Envio ilegal de dinheiro através de conta CC5 gera primeira condenação

75. Portanto, em conclusão, presentes provas da autoria e materialidade dos delitos imputados ao acusado Divonzir Catenace e ausentes causas de exclusão da antijuridicidade, culpabilidade ou punibilidade, ele deve ser condenado às penas do art. 4.º, "caput", da Lei n.º 7.492/86 e do artigo 288 do CP.

II.4

76. Por fim, concluíram os peritos médicos de que o mal cardiológico que aflige o acusado não impede o seu recolhimento à prisão desde permaneça em tratamento medicamentoso e receba assistência médica (fl. 714), o que vem sendo providenciado. O Juízo, com base no bom senso, já havia antevisto tal resultado na decisão de fl. 98, ainda mais considerando que o acusado, quando compareceu em Juízo, sempre se mostrou bastante hígido. Não há, portanto, motivo médico para revogação ou atenuação da prisão preventiva.

III. DISPOSITIVO

77. Ante o exposto, julgo PARCIALMENTE PROCEDENTE a pretensão punitiva, condenando o acusado Divonzir Catenace às penas do art. 4.º, "caput", da Lei n.º 7.492/86, e do artigo 288 do CP.

78. Atento aos dizeres do artigo 59 do Código Penal e levando em consideração o caso concreto, passo à individualização e dosimetria das penas a serem impostas ao condenado.

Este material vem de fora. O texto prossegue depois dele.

/-- A transport message: the header of Table 12.4 and the payload its type carries (Table 12.5).
`wellFormed` is false when the type, address or control is one the device cannot accept; `tag` follows an encrypted payload, and
`tagOk` says that it verifies. -/
structure TMsg where
  typ : TType
  dst : DevNo
  src : DevNo
  status : Status
  hops : BitVec 5
  failed : Bool
  urg : Bool
  enc : Bool
  addr : BitVec 46
  entry : BitVec 11
  port : BitVec 5
  kslot : BitVec 5
  epoch : BitVec 16
  func : BitVec 4
  ty : BitVec 4
  words : W32
  mask : LineMask
  img : LineImg
  entries : List AtomEntry
  results : List W64
  tagOk : Bool
  wellFormed : Bool
  tag : BitVec 128 := 0
deriving DecidableEq, Repr

/-- A link frame as it arrives: its sequence number, whether its CRC holds, how many of this end's frames it newly
acknowledges, whether it asks for a replay, the credits it returns for requests and for answers, the symbols that the FEC
corrected and the codewords that it could not correct since the frame before (R330, R331), and its messages (Table 12.2). -/
structure FrameIn where
  seq : Nat
  crcOk : Bool
  acked : Nat
  nak : Bool
  credReq : Nat
  credAns : Nat
  fecCorr : Nat
  fecUncorr : Nat
  msgs : List TMsg
deriving DecidableEq, Repr

/-- An entry of the receive table `SEC_RX` (Table 17.12). -/
structure RxEntry where
  kslot : BitVec 5
  valid : Bool
  partition : BitVec 5
  epoch : BitVec 16
deriving DecidableEq, Repr

/-- The bytes of control space that a read asks for: their offset within a die and their number (R8). -/
structure ReadAt where
  off : Nat
  size : Nat
deriving DecidableEq, Repr

/-- What a datagram of a Slate request brings beside its type and its body (Table 17.8): the request's number and credential, the
datagram's index and their number, and the signature over its header and its part of the body. -/
structure SlateHdr where
  seq : W64
  cred : Byte
  chunk : BitVec 16
  chunks : BitVec 16
  sig : BitVec 512
deriving DecidableEq, Repr

/-- Datagrams of a Slate message whose body has n bytes: each holds up to 1,136 of them (R489). -/
def slateChunks (n : Nat) : Nat := max 1 ((n + 1135) / 1136)
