-- ==== Sys2Proof/Config.lean ====
section
/-! DEFINITION. What one module fixes and the manual does not state: the values below have no body, so that nothing
can be proved of them. Each has its row in notes/assumptions. -/
namespace Sys2Proof.Config

/-- The columns of the word code as a module was built with them: "This manual does not list their values" (R304). -/
opaque colChoice : Nat → BitVec 16
/-- The unpublished approximation of VTRANS function `func` (R160), as far as it keeps to the bounds of Table 6.7. -/
opaque vtrans : Nat → W32 → W32
/-- An upset of stored bits: a word of a scratchpad, of a first-level cache line, of a home way or of a tint way, with an error
that the code of that array corrects or one that it does not (`hard`); or one of the 80 bits of a word of stacked memory. -/
inductive Upset where
  | spad (slot word : Nat) (hard : Bool)
  | l1 (slot line word : Nat) (hard : Bool)
  | way (line word : Nat) (hard : Bool)
  | tint (die line word : Nat) (hard : Bool)
  | mem (line word bit : Nat)
deriving DecidableEq, Repr

/-- The upsets in the n-th tick that the module idles: the manual says what an upset leads to (R232, R241, R305), and not when
one happens. -/
opaque upsets : Nat → List Upset
/-- A fresh value the manual leaves open, for the n-th draw. -/
opaque freeValue : Nat → W64
/-- SHA-512 (R467 to R475), a named outside algorithm. -/
opaque sha512 : List Byte → BitVec 512
/-- Ed25519: public key, message, signature (R469, R470, R490). -/
opaque ed25519Verify : BitVec 256 → List Byte → BitVec 512 → Bool
/-- Ed25519 signature by the key pair of a 256-bit seed (R467). -/
opaque ed25519Sign : BitVec 256 → List Byte → BitVec 512
/-- Ed25519 public key of a seed (R467). -/
opaque ed25519Public : BitVec 256 → BitVec 256
/-- X25519 of a scalar and a point (R467, R484). -/
opaque x25519 : BitVec 256 → BitVec 256 → BitVec 256
/-- The X25519 base point. -/
opaque x25519Base : BitVec 256
/-- AES-256-GCM opening: key, IV, additional data, ciphertext, tag (R480, R484). -/
opaque gcmOpen : BitVec 256 → BitVec 96 → List Byte → List Byte → BitVec 128 → Option (List Byte)
/-- AES-256-GCM sealing: key, IV, additional data, plaintext; the ciphertext and the 16-byte tag (R480). -/
opaque gcmSeal : BitVec 256 → List Byte → List Byte → List Byte → List Byte
/-- AES-256-XTS of one 128-byte line under a 512-bit key and a tweak (R478). -/
opaque xtsEncrypt : BitVec 512 → BitVec 128 → LineImg → LineImg
/-- The inverse direction of `xtsEncrypt` (R478). -/
opaque xtsDecrypt : BitVec 512 → BitVec 128 → LineImg → LineImg
/-- Fuse words of a die's identity block at an offset (Table 17.1, type fuse). -/
opaque idFuse : Nat → Nat → W32
/-- The stepping of a die: false A1, true B0 (R1, Table 17.1). -/
opaque steppingB0 : Nat → Bool
/-- The fused LDI capability bits of a die-link unit (Table 12.11, `LU_CAP_LOCAL`). -/
opaque ldiFuse : Nat → Nat → Byte
/-- The LDI minor version of a die-link unit is 2 on stepping B0, and 1 on A1 (Table 12.2). -/
def ldiMinor2 (die _port : Nat) : Bool := steppingB0 die
/-- The LDI capability bits of a die-link unit: those of Table 12.2, fast replay in version 1.2 only. -/
def ldiCaps (die port : Nat) : Byte := ldiFuse die port &&& (if ldiMinor2 die port then 7 else 5)
/-- The 256-bit unique secret of die 0 (R467). -/
opaque secret : BitVec 256
/-- Boot ROM version and the key, revocation and minimum-version fuses, as measured into MEAS0 (R474). -/
opaque romFuseImage : List Byte
/-- The four fused firmware public-key digests (R470). -/
opaque keyDigest : Nat → BitVec 256
/-- The revocation fuse of each digest (R470). -/
opaque keyRevoked : Nat → Bool
/-- What flash bank A (false) or B (true) holds as the module comes to its user: the manual gives no image (R471). -/
opaque flashBank : Bool → List Byte
/-- The fused minimum security version (R470). -/
opaque svnFuses : Nat
/-- The parts of the image set that bytes of flash spell, whose arrangement the manual does not give (R470): for the steward
and for the die manager the header and the body, and the public keys of the key block by number. -/
opaque imageParts : List Byte → Option ((List Byte × List Byte) × (List Byte × List Byte) × (Nat → BitVec 256))
/-- The identity certificate in flash (R469), 128 bytes. -/
opaque certificate : BitVec 1024
/-- The layout of a freeze image and of a save area is internal to the device (R408, R420): its bytes. -/
opaque internalByte : Nat → Byte

/-- The poison pattern P (R305). -/
def poisonP : BitVec 16 := 0x5AA5

/-- The syndrome of an error in bit k of a word's 80 bits under a set of columns: a data bit's column, or a check bit itself
(R304). -/
def oneBit (c : Nat → BitVec 16) (k : Nat) : BitVec 16 := if k < 64 then c k else 1#16 <<< (k - 64)

/-- The code corrects every error of one or two bits (R304): their syndromes are not zero and differ. -/
def corrects (c : Nat → BitVec 16) : Bool :=
  let s := oneBit c
  (List.range 80).all fun i => s i != 0 && (List.range i).all fun j => s i != s j && (List.range 80).all fun k =>
    s i ^^^ s j != s k && (List.range k).all fun l => s i ^^^ s j != s k ^^^ s l || (i == k && j == l)

/-- The code detects every error of three bits (R304): its syndrome is not zero and no syndrome of one or two bits. -/
def detects (c : Nat → BitVec 16) : Bool :=
  let s := oneBit c
  (List.range 80).all fun i => (List.range i).all fun j => (List.range j).all fun k =>
    let e := s i ^^^ s j ^^^ s k
    e != 0 && (List.range 80).all fun l => e != s l && (List.range l).all fun n => e != s l ^^^ s n

/-- The syndromes of the poisoned class, P and P xor the syndrome of any one bit, are no syndromes of one or two bits (R305). -/
def poisonApart (c : Nat → BitVec 16) : Bool :=
  let s := oneBit c
  let apart (p : BitVec 16) : Bool :=
    p != 0 && (List.range 80).all fun l => p != s l && (List.range l).all fun n => p != s l ^^^ s n
  apart poisonP && (List.range 80).all fun k => apart (poisonP ^^^ s k)

/-- The properties of R304 and R305. -/
def goodColumns (c : Nat → BitVec 16) : Bool := corrects c && detects c && poisonApart c

/-- Columns that have the properties: a shortened extended BCH code of distance 6. -/
def sampleCols : List Nat :=
  [0x472, 0x6a2, 0x6d9, 0x8fc, 0xb7e, 0xd17, 0xf26, 0xf79, 0x12a8, 0x1356, 0x13fc, 0x17e3, 0x195f, 0x1b58, 0x1bc2, 0x1c53] ++
  [0x1e80, 0x1ef7, 0x1fe8, 0x203a, 0x2347, 0x238e, 0x2527, 0x26d4, 0x2732, 0x299f, 0x2a74, 0x2f81, 0x3308, 0x3753, 0x3a32, 0x3a94] ++
  [0x3d55, 0x3df6, 0x81d9, 0x83ff, 0x869a, 0x8af6, 0x8c88, 0x8d70, 0x8f8b, 0x90ef, 0x9211, 0x921e, 0x92f5, 0x9349, 0x9554, 0x976f] ++
  [0x99e5, 0x9c25, 0x9d41, 0x9f10, 0xa1ca, 0xa1e4, 0xa2fa, 0xa920, 0xa9d6, 0xab50, 0xad6f, 0xae7d, 0xb129, 0xb480, 0xb786, 0xb953]

/-- A column of `sampleCols`. -/
def sampleCol (i : Nat) : BitVec 16 := BitVec.ofNat 16 (sampleCols.getD i 0)

/-- Column i of the word code, the value of `MC_ECC_COL` i: the module's own columns, which have the properties of R304 and
R305; nothing else is known of them (log 7). -/
def eccCol (i : Nat) : BitVec 16 := if goodColumns colChoice then colChoice i else sampleCol i

end Sys2Proof.Config
end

79. O acusado responde por outra ação penal, cf. reconhecida na própria decisão de fls. 444-446. Não há registro de que responderia por outras ações penais. Em face do princípio da presunção da inocência, a pendência de uma única ação não pode contar em desfavor do acusado, sendo forçoso concluir que é primário e de bons antecedentes. Além dos fatos que envolvem a Sigla e a Casa de Câmbios Imperial, não há o registro de outros fatos desabonadores em relação acusado. As conseqüências do crime são extremamente graves, importando em remessa fraudulenta ao exterior de R$ 587.365.306,33. O dano provocado às divisas nacionais é irreparável. A ocultação do verdadeiro remetente pode ter propiciado vantagem a criminosos de diversas espécies. A atividade delitiva perdurou por vários anos e foi perpetrada através de diversas fraudes, abertura de contas em nome de "laranjas", realização de centenas de depósitos fraudulentos a partir dessas contas, o que revela um acentuado desprezo pela lei penal. A atividade delitiva ainda implicou no envolvimento de diversas pessoas, muitas delas de forma não totalmente consciente, em fraudes cambiais, provocando dissabores em sua vida. O propósito do crime parece ter sido apenas o desejo de locupletar-se em prejuízo do sistema financeiro nacional e de toda a coletividade. Nada mais tendo de relevante a considerar, considera-se o mais relevante dentre as circunstâncias a quantidade das fraudes e irregularidade imputadas ao acusado e as conseqüências danosas do delito, motivo pelo qual, apesar da concorrência de circunstâncias favoráveis e desfavoráveis ao acusado, há que se concluir pelo predomínio absoluto destas últimas. Reputo, portanto, adequadas penas bem acima do mínimo legal, de dez anos de reclusão e trezentos dias multa para o crime do artigo 4.º, caput, da Lei n.º 7.492/86 e de dois anos e oito meses de reclusão para o crime do artigo 288 do CP. Tendo em vista as condições econômicas do acusado, que são boas, considerando a dimensão do próprio delito e os seus empreendimentos empresariais, não merecendo fé a renda declarada na fl. 91, fixo o valor do dia-multa, considerando o artigo 49, § 1.º, do Código Penal e ainda o que consta no artigo 33 da Lei n.º 7.492/86, em quarenta salários mínimos segundo valor vigente ao tempo do último fato delitivo imputado ao acusado (09/1998), com correção monetária desde então, segundo as tabelas da Justiça Federal, até a data do pagamento.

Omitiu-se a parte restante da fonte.